Two stray dogs walking on the frozen Moscow Canal in 2008. Igor Tabakov

The days of thousands of stray dogs may be numbered after an attack on a 6-year-old boy caught the attention of top investigators Wednesday.

Investigative Committee spokesman Vladimir Markin said his agency has personally taken control of the investigation into the attack of four stray dogs on the boy in a Magadan region village.

The dogs pounced on the boy as he walked past them Tuesday and inflicted serious injuries before several adult bystanders managed to pull him to safety, Markin said. The boy was hospitalized in serious condition and has undergone surgery.

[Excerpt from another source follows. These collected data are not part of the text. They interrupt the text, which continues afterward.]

-- ==== Sys2Proof/Machine/Calyptra.lean ====
section
/-!
DEFINITION. The Calyptra: its snapshot, its signing, and answers while the device changes (13_trust_keys_attestation.md,
R317, R332 to R337).
-/
namespace Sys2Proof.Machine

/-! Images (R339, R340). -/

/-- Copy `c` (0 A, 1 B) of image `i`. -/
def State.img (s : State) (i c : Nat) : Img :=
  { state := SMap.get 0 s.thl.dir.states (2 * (i - 1) + c), bytes := SMap.get [] s.thl.flash (imageBase i c) }

/-- The state of a copy written in the directory. -/
def State.setImgState (s : State) (i c st : Nat) : State :=
  s.setDir (fun d => { d with states := SMap.set 0 d.states (2 * (i - 1) + c) st })

/-- A copy written: its state in the directory, its bytes in the flash. -/
def State.setImg (s : State) (i c : Nat) (x : Img) : State :=
  let s1 := s.setImgState i c x.state
  { s1 with thl := { s1.thl with flash := SMap.set [] s1.thl.flash (imageBase i c) x.bytes } }

def Img.version (x : Img) : Nat := leNat (slice x.bytes 8 4)
def Img.svn (x : Img) : Nat := leNat (slice x.bytes 12 4)
def Img.bodyLen (x : Img) : Nat := leNat (slice x.bytes 16 4)
def Img.body (x : Img) : List Byte := (x.bytes.drop 0x10000).take x.bodyLen

def State.svn (s : State) (i : Nat) : Nat := s.fuseCount (svnFuses i)

/-- The running copy of an image. -/
def State.runningCopy (s : State) (i : Nat) : Nat := if (s.img i 1).state = 1 then 1 else 0

/-! State flags and sections (R334, R335). -/

/-- The numbers of the images. -/
def imageNos : List Nat := [1, 2, 3, 4]

/-- Whether an image has a staged copy. -/
def State.stagedCopy (s : State) (i : Nat) : Option Nat :=
  if (s.img i 0).state = 2 then some 0 else if (s.img i 1).state = 2 then some 1 else none

/-- The state flags. -/
def State.flags (s : State) : Nat :=
  let b (c : Bool) (k : Nat) : Nat := if c then 2 ^ k else 0
  b (imageNos.any (fun i => (s.stagedCopy i).isSome)) 0
    + ((List.range 4).map (fun p => b (s.part p).resetting (1 + p))).sum
    + b (s.haltDev || !s.haltPart.isEmpty) 5 + b (s.thl.fallback != 0) 6 + b s.thl.liveDone 7

/-- A section with its heading; its length counts the heading (DEDUCED, log entry 33). -/
def calSection (type : Nat) (body : List Byte) : List Byte :=
  leBytes 2 type ++ leBytes 2 0 ++ leBytes 4 (8 + body.length) ++ body

/-- The entry of a copy; the fields of a copy that is empty, or is being written, are zero. -/
def State.calImage (s : State) (i c : Nat) : List Byte :=
  let x := s.img i c
  leBytes 1 i ++ leBytes 1 c ++ leBytes 1 x.state
    ++ (if x.state = 0 then leBytes 61 0
        else leBytes 1 x.svn ++ leBytes 4 x.version ++ leBytes 8 0 ++ sha384 x.body)

def State.calImages (s : State) : List Byte := imageNos.flatMap (fun i => s.calImage i 0 ++ s.calImage i 1)
def State.calSvns (s : State) : List Byte := imageNos.flatMap (fun i => leBytes 8 (s.svn i))

/-- The entry of an authority slot. -/
def State.calSlot (s : State) (k : Nat) : List Byte :=
  leBytes 1 k ++ leBytes 1 (s.slotCounter k) ++ leBytes 14 0
    ++ (match s.slotKey k with
        | some key => key.digest
        | none => leBytes 48 0)
def State.calSlots (s : State) : List Byte := [1, 2, 3, 4, 5, 6, 7, 8].flatMap s.calSlot

/-- Whether `MPE_ESC` is locked (R313). -/
def escLock : Nat := 4096 + 49
def State.escLocked (s : State) : Bool := s.wlDone.contains escLock

/-- The entries of a partition and its contexts. -/
def State.calCtx (s : State) (c : Nat) : List Byte :=
  let x := s.ctx c
  let st := if x.state = .free then 0 else if x.joint then 2 else 1
  leBytes 1 st ++ leBytes 1 (if x.proth then 1 else 0)
    ++ (match x.policy with
        | some p => leBytes 1 p.rule ++ leBytes 13 0 ++ slice p.digest 0 48
        | none => leBytes 62 0)
def State.calPart (s : State) (p : Nat) : List Byte :=
  leBytes 1 (s.portOfPart p) ++ leBytes 1 (if (s.part p).resetting then 1 else 0) ++ leBytes 62 0
    ++ (ctxsIn p).flatMap s.calCtx
def State.calParts (s : State) : List Byte :=
  leBytes 1 s.layout ++ leBytes 1 s.escPolicy ++ leBytes 1 (if s.escLocked then 1 else 0) ++ leBytes 61 0
    ++ (List.range 4).flatMap s.calPart

/-- The code of a region's state (R313). -/
def RegionState.code : RegionState → Nat
  | .free => 0 | .init => 1 | .active => 2 | .rekey => 3 | .fenced => 4 | .zeroing => 5

/-- Word `i` of `MPE_RGN_r`. -/
def Region.word (g : Region) (i : Nat) : Nat :=
  match i with
  | 0 => g.state.code + (if g.tree then 8 else 0) + (if g.sealedBit then 16 else 0) + g.owner % 32 * 2 ^ 5
      + g.inStacks % 4096 * 2 ^ 10 + g.prog % 1024 * 2 ^ 22
  | 1 => g.base % 65536 + g.limit % 65536 * 65536
  | 2 => g.mbase % 65536 + g.mlimit % 65536 * 65536
  | _ => g.epoch % 2 ^ 32

def Region.calEntry (g : Region) : List Byte :=
  leBytes 4 (({ g with prog := 0 } : Region).word 0) ++ leBytes 4 (g.word 1) ++ leBytes 4 (g.word 2) ++ leBytes 4 (g.word 3)
def State.calRegions (s : State) : List Byte := (List.range 64).flatMap (fun r => (s.region r).calEntry)

def ProgSlot.calEntry (g : ProgSlot) : List Byte :=
  leBytes 1 (if g.valid then 1 else 0) ++ leBytes 1 g.owner ++ leBytes 1 g.ni ++ leBytes 13 0
    ++ (if g.valid then sha384 (slice g.image 0 320) else leBytes 48 0)
def State.calProgs (s : State) : List Byte :=
  (List.range 12).flatMap (fun k => (List.range 8).flatMap (fun i => (SMap.get {} (s.stack k).progs i).calEntry))

def State.calMeter (s : State) : List Byte := s.met.sealDigest ++ leBytes 8 s.met.evcnt ++ leBytes 8 0
def State.calBoot (s : State) : List Byte := leBytes 1 s.thl.bootB ++ leBytes 1 s.thl.fallback ++ leBytes 14 0

/-- The body of a section. -/
def State.calBody (s : State) : Nat → List Byte
  | 1 => s.calImages
  | 2 => s.calSvns
  | 3 => s.calSlots
  | 4 => s.calParts
  | 5 => s.calRegions
  | 6 => s.calProgs
  | 7 => s.calMeter
  | _ => s.calBoot

def State.calSections (s : State) : List Byte :=
  [1, 2, 3, 4, 5, 6, 7, 8].flatMap (fun t => calSection t (s.calBody t))

/-- The header and sections of a Calyptra as the device stands (R332, R333). -/
def State.calyptra (s : State) (requester : Nat) (nonce : List Byte) : List Byte :=
  let secs := s.calSections
  ascii "CALYPTRA" ++ leBytes 2 1 ++ leBytes 2 requester ++ leBytes 4 (128 + secs.length) ++ slice nonce 0 32
    ++ leBytes 8 s.tmb.ns ++ leBytes 2 (s.tmb.frac / 2 ^ 24) ++ leBytes 6 0 ++ s.deviceDigest ++ leBytes 4 s.flags
    ++ leBytes 12 0 ++ secs

/-! Refusals and unavailability (R317, R322, R337). -/

/-- The retry time of R337 in ms. -/
def State.retryMs (s : State) : Nat := max 1 (2000 - (s.ticks - s.clk.resetAt) / msTicks)

/-- `PROG` of a page: value, unit and busy (R389). -/
def State.setProg (s : State) (pg : Page) (value unit : Nat) (busy : Bool) : State :=
  s.setFld pg 0x020 31 0 (value % 2 ^ 28 + unit * 2 ^ 28 + if busy then 2 ^ 31 else 0)

/-- The snapshot is taken and the signing begins. -/
def State.startSigning (s : State) (src : MsgSource) (requester : Nat) (nonce : List Byte) : State :=
  { s with thl := { s.thl with signing := some { src := src, doc := s.calyptra requester nonce, start := s.ticks } } }

/-- A mailbox request that no other operation's command serves: CALYPTRA itself, or a malformed request. -/
def State.mbxCalyptra (s : State) (x : Nat) : State :=
  let s1 := s.mbxTake x
  match s.mbxRequest x with
  | none => (s1.thlEvent 0x9010 0 6).mbxAnswer x 0 0x9010 0 []
  | some bs =>
    let op := leNat (slice bs 0 2)
    if op ≠ 1 then (s1.thlEvent 0x9010 op 4).mbxAnswer x op 0x9010 0 []
    else match s.signRefusal with
      | some code => s1.mbxAnswer x 1 code 0 []
      | none => s1.startSigning (.mailbox x) (mbxRequester x) (slice bs 16 32)

/-- A Calyptra request. During the ROM stage the host interface answers it (R337). -/
def execCalyptra (src : MsgSource) (s : State) : Host.Outcome State Fault Refusal :=
  match src with
  | .link _ => notEnabled "no Calyptra is requested over a link"
  | .mc m =>
    if s.clk.inReset then notEnabled "a Module reset is in force"
    else if s.thl.stage ≠ 1 then .next (s.thlEvent 0x9012 0xFFFD s.retryMs)
    else thlRequest s (.mc m) (fun s => match s.signRefusal with
      | some _ => s
      | none => s.startSigning (.mc m) 0xFFFD m)
  | .mailbox x =>
    if ¬ x < 2 then .fault .noSuchUnit
    else if s.clk.inReset then notEnabled "a Module reset is in force"
    else if s.thl.stage ≠ 1 then
      (if s.thl.queue.contains (.mailbox x) ∧ s.mbxOp x = 1 then
        .next (((s.mbxTake x).thlEvent 0x9012 (mbxRequester x) s.retryMs).mbxAnswer x 1 0x9012 s.retryMs [])
      else notEnabled "the mailbox requests no Calyptra")
    else if !s.thlServes ∨ s.thl.queue.head? ≠ some (.mailbox x) then
      notEnabled "the mailbox's request is not at the head of the queue"
    else if decide (2 ≤ s.mbxOp x) && decide (s.mbxOp x ≤ 9) then notEnabled "the request is another operation"
    else .next (s.mbxCalyptra x)

/-- The Calyptra is signed: RSA-3072 and SLH-DSA, after their self-check (R317, R332). -/
def execCalyptraSigned (failures : Nat) (s : State) : Host.Outcome State Fault Refusal :=
  match s.thl.signing with
  | none => notEnabled "no Calyptra is being signed"
  | some g =>
    let s2 := ({ s with thl := { s.thl with signing := none } } : State).selfCheck 6 failures
    if 2 ≤ failures then
      .next (match g.src with
        | .mailbox x => s2.mbxAnswer x 1 0x9004 0 []
        | _ => s2)
    else
      let b := s2.ownBlock 6 g.doc
      let doc := g.doc ++ b.2
      let s3 := b.1.bump .thl 0x054 2
      .next (match g.src with
        | .mailbox x => s3.mbxAnswer x 1 0 0 doc
        | _ => s3.emit (.mctp doc))

end Sys2Proof.Machine
end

"It is disturbing that such incidents regularly occur in different regions of the country," Markin said in a statement. "More and more children are victimized by dog attacks that cause irreparable injuries and often kill them."

He said the Magadan branch of the Investigative Committee has removed materials about the attack from the local police and would oversee the investigation.

Strays are a common sight on the streets of Moscow and other cities across the country, and visiting foreigners have voiced concern about being bitten.

Markin said a 10-year-old boy was attacked and killed by a pack of stray dogs as he was returning home on the night of Feb. 28 in a village in the Krasnoyarsk region. He said villagers repeatedly had appealed to local authorities to round up strays before the attack occurred.

In another case, a 7-year-old boy was badly mauled by strays in the city of Arkhangelsk on March 7. He died on the way to the hospital.

On March 26, a 3-year-old child died from neck wounds suffered in an attack by guard dogs protecting the territory of the Astrakhanovsky farm near the city of Blagoveshchensk in the Amur region.

"To prevent the repeat of such tragedies, the Investigative Committee is appealing to municipal authorities, who are responsible for ensuring public safety in populated areas, to get to work," Markin said.

He also said legislation was needed to address the problem.